I kept pressing on, vine to vine. This was what I needed—purpose, something to build toward.
Even if I had no idea where I was going.
6
KICK
When I made it to the caves twenty minutes later, everyone was already there. Ridge had his phone out on the table, screen facing up.
He pushed it in my direction as soon as I sat down. “You’re never gonna believe this.”
A grainy surveillance photo filled the screen—Isabel in work clothes, pruning shears in hand, standing in a vineyard row. Her hair was up in a pony tail. She looked tired. But she was alive.
“Where—”
“Russian River Valley. Whitmore Estate.” Ridge swiped to another photo of Isabel talking to someone near an equipment barn. Yet another showed her walking toward a truck loaded with vineyard tools. “My PI was finally able to track her yesterday afternoon. Turns out she’s working there.”
“She’s working there?” It didn’t make sense. “Why would she?—”
“Because Baron would never look there,” Brix said. “And Whitmore’s the last person who’d tell him anything.”
He was right. Baron and Thomas Whitmore had been closer friends but had a bitter feud five years ago over a property dispute.
I studied the images, trying to wrap my head around what I was seeing. Isabel wasn’t kidnapped or hurt. She’d flown to San Francisco, driven to the Russian River Valley, and gotten herself a job at the one winery where her father would never find her. It made me feel like an asshole for even thinking it, but why would Isabel want a job that was the equivalent of a farmhand when she was an heiress to a million-dollar fortune? It was only one of a hundred questions I’d ask as soon as we were face-to-face. And that would sure as hell be later today.
“Vader needs to know,” Zin said. “The missing persons report is active. His office is coordinating with multiple agencies.”
“Wait.” I looked around the table. “Give me until tonight. Let me talk to her first. Find out what’s goingon. I’ll call Baron as soon as I know she’s okay. I promise.”
“Kick—” Brix started.
“Please. Something’s up if she’s hiding at Whitmore’s. Let me figure out what before we bring Baron and law enforcement down on her.”
The room was quiet for several seconds, then Brix nodded. “You’ve got until tonight. Then we call Vader, whether you’ve talked to her or not.”
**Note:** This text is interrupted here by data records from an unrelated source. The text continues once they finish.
/-! ## Runs -/

/-- A step answers a next state from every state (R126). -/
theorem step_next (s : State) : ∃ t, step s = .next t :=
  (everyStepHasOneOfThreeOutcomes s).imp fun _ h => h.1

theorem stepsFrom_succ (h : step s = .next t) : stepsFrom (k + 1) s = stepsFrom k t := by
  simp only [stepsFrom, Host.Core.run, Sys2Proof.core, h]

/-- What holds at the start of a run and is kept by each of its steps holds at its end. -/
theorem stepsFrom_keeps {P : State → Prop} (hrun : stepsFrom k s = .next u) (hstart : P s)
    (hstep : ∀ j v t, j < k → stepsFrom j s = .next v → step v = .next t → P v → P t) : P u := by
  induction k generalizing s with
  | zero =>
    obtain rfl := Host.Outcome.next.inj hrun
    exact hstart
  | succ k ih =>
    obtain ⟨t, ht⟩ := step_next s
    rw [stepsFrom_succ ht] at hrun
    refine ih hrun (hstep 0 s t k.succ_pos rfl ht hstart) fun j v w hj hv => ?_
    exact hstep (j + 1) v w (Nat.succ_lt_succ hj) ((stepsFrom_succ ht).trans hv)

/-- A machine each of whose steps changes nothing but the fault output stays where it is. -/
theorem stepsFrom_stays {P Q : State → Prop}
    (hstep : ∀ s, P s → ∃ t, step s = .next t ∧ P t ∧ ChangesOnly s t (· = .report) ∧ Q t) (k : Nat) (hs : P s) :
    ∃ t, stepsFrom (k + 1) s = .next t ∧ ChangesOnly s t (· = .report) ∧ Q t := by
  induction k generalizing s with
  | zero =>
    obtain ⟨t, ht, -, hframe, hq⟩ := hstep s hs
    exact ⟨t, stepsFrom_succ ht, hframe, hq⟩
  | succ k ih =>
    obtain ⟨t, ht, hpt, hframe, -⟩ := hstep s hs
    obtain ⟨u, hu, hframe', hq⟩ := ih hpt
    exact ⟨u, (stepsFrom_succ ht).trans hu, (hframe.trans hframe').mono fun _ => or_self_iff.1, hq⟩

/-- Settles O13: a refused fetch leaves PC, so it is refused again. -/
theorem haltedMachineStaysHalted : Obligations.HaltedMachineStaysHalted :=
  fun k _ => stepsFrom_stays (P := State.halted) (fun s hs =>
    ⟨s.raiseFetch, step_of_not_fetchable hs, hs, changesOnly_raise s _, rfl⟩) k

/-- A blocked machine's step clears the fault output and does nothing else. -/
theorem step_of_blocked (h : s.blocked) : step s = .next { s with report := none } := by
  obtain ⟨hpc, ⟨x, hd⟩, hup⟩ := h
  rw [step_of_ok hpc hd, exec_ldVxK_of_no_key (s.beginCycle.firstKey_none_iff.2 hup), State.beginCycle_pc,
    BitVec.add_sub_cancel]
  rfl

theorem changesOnly_clearReport (s : State) : ChangesOnly s { s with report := none } (· = .report) := by
  intro p hp
  cases p with
  | report => exact absurd rfl hp
  | random => exact ⟨rfl, rfl⟩
  | _ => rfl

/-- Settles O14: LD Vx, K with no key down takes back the advance of PC. -/
theorem blockedMachineWaitsInPlace : Obligations.BlockedMachineWaitsInPlace :=
  fun k _ => stepsFrom_stays (P := State.blocked) (fun s hs =>
    ⟨_, step_of_blocked hs, hs, changesOnly_clearReport s, rfl⟩) k

end Sys2Proof.Machine
end

section
/-! Frames and sessions (spec 46_frame_cadence.md): a frame as steps and one tick, then O44 to O48 and O56. -/

namespace Sys2Proof.Machine

variable {s t : State} {n : Nat}

/-! ## The cycles of a frame -/

theorem runCycles_of_beyond (h : 4094 < s.pc.toNat) (n : Nat) : runCycles n s = .next (s, []) := by
  cases n with
  | zero => rfl
  | succ n => rw [runCycles, if_neg (by rw [State.canFetch_iff]; omega)]

theorem runCycles_succ {u : State} {faults : List FaultRecord} (hpc : s.pc.toNat ≤ 4094) (ht : step s = .next t)
    (hrest : runCycles n t = .next (u, faults)) : runCycles (n + 1) s = .next (u, t.report.toList ++ faults) := by
  rw [runCycles, if_pos (s.canFetch_iff.2 hpc), ht]
  simp only [hrest]

/-- The records the first `k` steps from `s` report, in order. -/
def reportsOf (k : Nat) (s : State) : List FaultRecord :=
  (List.range k).filterMap fun j => reportAfter (j + 1) s

theorem reportAfter_succ (ht : step s = .next t) (j : Nat) : reportAfter (j + 1) s = reportAfter j t := by
  rw [reportAfter, stepsFrom_succ ht, reportAfter]

theorem reportsOf_succ (ht : step s = .next t) (k : Nat) : reportsOf (k + 1) s = t.report.toList ++ reportsOf k t := by
  have hfirst : reportAfter 1 s = t.report := reportAfter_succ ht 0
  rw [reportsOf, List.range_succ_eq_map, List.filterMap_cons, List.filterMap_map, hfirst]
  simp only [Function.comp_def, reportAfter_succ ht]
  cases t.report <;> rfl

/-- The cycles of a frame are `k` steps: as many as the budget, or fewer where PC has left memory. -/
theorem runCycles_spec (n : Nat) (s : State) : ∃ k u, k ≤ n ∧ stepsFrom k s = .next u ∧
    runCycles n s = .next (u, reportsOf k s) ∧ (k < n → 4094 < u.pc.toNat) ∧
    ∀ j v, j < k → stepsFrom j s = .next v → v.pc.toNat ≤ 4094 := by
  induction n generalizing s with
  | zero => exact ⟨0, s, le_rfl, rfl, rfl, fun h => absurd h (lt_irrefl 0), fun j _ hj => absurd hj (Nat.not_lt_zero j)⟩
  | succ n ih =>
    rcases Nat.lt_or_ge 4094 s.pc.toNat with hbeyond | hpc
    · exact ⟨0, s, Nat.zero_le _, rfl, runCycles_of_beyond hbeyond _, fun _ => hbeyond,
        fun j _ hj => absurd hj (Nat.not_lt_zero j)⟩
    · obtain ⟨t, ht⟩ := step_next s
      obtain ⟨k, u, hkn, hrun, hcycles, hend, hbegun⟩ := ih t
      refine ⟨k + 1, u, Nat.succ_le_succ hkn, (stepsFrom_succ ht).trans hrun, ?_,
        fun hk => hend (Nat.lt_of_succ_lt_succ hk), fun j v hj hv => ?_⟩
      · rw [reportsOf_succ ht]
        exact runCycles_succ hpc ht hcycles
      · cases j with
        | zero =>
          obtain rfl := Host.Outcome.next.inj hv
          exact hpc
        | succ j => exact hbegun j v (Nat.lt_of_succ_lt_succ hj) ((stepsFrom_succ ht).symm.trans hv)

/-! ## The tick -/

theorem runFrame_of_runCycles {u : State} {faults : List FaultRecord} (h : runCycles n s = .next (u, faults)) :
    runFrame n s = .next { state := u.tickTimers, faults := faults, frameReady := 1 } := by
  rw [runFrame, h]

theorem timerTick_toNat (b : Byte) : (timerTick b).toNat = b.toNat - 1 := by
  unfold timerTick
  split
  · subst b; rfl
  · bv_omega

theorem changesOnly_tickTimers (s : State) : ChangesOnly s s.tickTimers (fun p => p = .delay ∨ p = .sound) := by
  intro p hp
  cases p with
  | delay => exact absurd (.inl rfl) hp
  | sound => exact absurd (.inr rfl) hp
  | random => exact ⟨rfl, rfl⟩
  | _ => rfl

/-- Settles O44: the cycles are the steps, and the tick is what follows them. -/
theorem frameIsStepsThenOneTick : Obligations.FrameIsStepsThenOneTick := by
  intro n s
  obtain ⟨k, u, hkn, hrun, hcycles, hend, hbegun⟩ := runCycles_spec n s
  exact ⟨k, u, _, hkn, hrun, runFrame_of_runCycles hcycles, hend, hbegun, timerTick_toNat u.dt, timerTick_toNat u.st,
    changesOnly_tickTimers u, rfl, rfl⟩

/-- Settles O45: by O44 the frame is steps and one tick, and no step of it writes DT. -/
theorem frameDecrementsDelayTimerOnce : Obligations.FrameDecrementsDelayTimerOnce := by
  intro n s r hframe hnoWrite
  obtain ⟨k, u, r', hkn, hrun, hframe', -, hbegun, hdt, -⟩ := frameIsStepsThenOneTick n s
  obtain rfl := Host.Outcome.next.inj (hframe'.symm.trans hframe)
  have hkept : u.dt = s.dt := by
    refine stepsFrom_keeps (P := fun v => v.dt = s.dt) hrun rfl fun j v t hj hv ht hdtv => ?_
    by_contra hne
    obtain ⟨x, hd, -⟩ := step_delay ht fun h => hne (h.trans hdtv)
    exact hnoWrite j v x (by omega) hv (hbegun j v hj hv) hd
  rw [hdt, hkept]

/-- Settles O46: by O44, as no cycle can begin. -/
theorem frameBeyondMemoryOnlyTicks : Obligations.FrameBeyondMemoryOnlyTicks :=
  fun n s hbeyond => ⟨_, runFrame_of_runCycles (runCycles_of_beyond hbeyond n), rfl, rfl, timerTick_toNat s.dt,
    timerTick_toNat s.st, changesOnly_tickTimers s⟩

/-! ## Legal states -/

theorem State.Inv.tickTimers (h : s.Inv) : s.tickTimers.Inv := h

theorem State.Inv.hostTurn (h : s.Inv) (inp : FrameInput) : ((s.writeKeys inp.keys).supplyRandom inp.random).Inv := h

/-- Settles O47: every step keeps the invariant, the keys and `Q`, and so does the tick. -/
theorem frameCompletesAndKeepsInvariant : Obligations.FrameCompletesAndKeepsInvariant := by
  intro n s hinv
  obtain ⟨k, u, hkn, hrun, hcycles, -⟩ := runCycles_spec n s
  obtain ⟨huinv, huq, hukeys⟩ : u.Inv ∧ u.q = s.q ∧ ∀ j, u.key j = s.key j :=
    stepsFrom_keeps (P := fun v => v.Inv ∧ v.q = s.q ∧ ∀ j, v.key j = s.key j) hrun ⟨hinv, rfl, fun _ => rfl⟩
      fun _ v t _ _ ht ⟨hv, hq, hkeys⟩ => ⟨everyStepKeepsInvariant v t hv ht, (step_keeps_q ht).trans hq,
        fun j => (step_keeps_keys ht j).trans (hkeys j)⟩
  refine ⟨_, runFrame_of_runCycles hcycles, huinv.tickTimers, ?_, huq, hukeys⟩
  calc (reportsOf k s).length
    _ ≤ (List.range k).length := List.length_filterMap_le _ _
    _ = k := List.length_range
    _ ≤ n := hkn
I was already standing. “I’m leaving now.”
“Kick, wait—” Snapper started.
“No. I need to find out what the hell is going on, and I can’t do that over the phone.” Mainly because she hadn’t taken a single one of my calls, not that I needed or wanted to say that.
I didn’t wait for a response. I was already heading for the door.
I threwa bag in my truck minutes after I arrived at home, then got on the highway heading north. Five hours to the Russian River Valley. Five hours to get answers.
The miles disappeared under my tires as rolling hills gave way to flatter land, then more hills. Soon, everywhere I looked were vineyards, bare and skeletal in winter.
The entire way, my mind wouldn’t stop spinning questions. Why lie about Italy? Whitmore made sense for the very reason Ridge had said, given Thomas would never contact Baron and her father would never think to look there.
But why hide from Baron at all?
When the GPS announced the Russian River Valley exit, my hands tightened on the steering wheel.
I followed the directions to Whitmore Estate. The property sprawled across acres of hillside, with elegant buildings nestled among the vines. Old money. Established reputation. Everything the Van Orrs had, just in a different valley.
A worker passed by carrying pruning shears as I got out after parking near the main building.
“Excuse me. I’m looking for Isabel Van Orr.”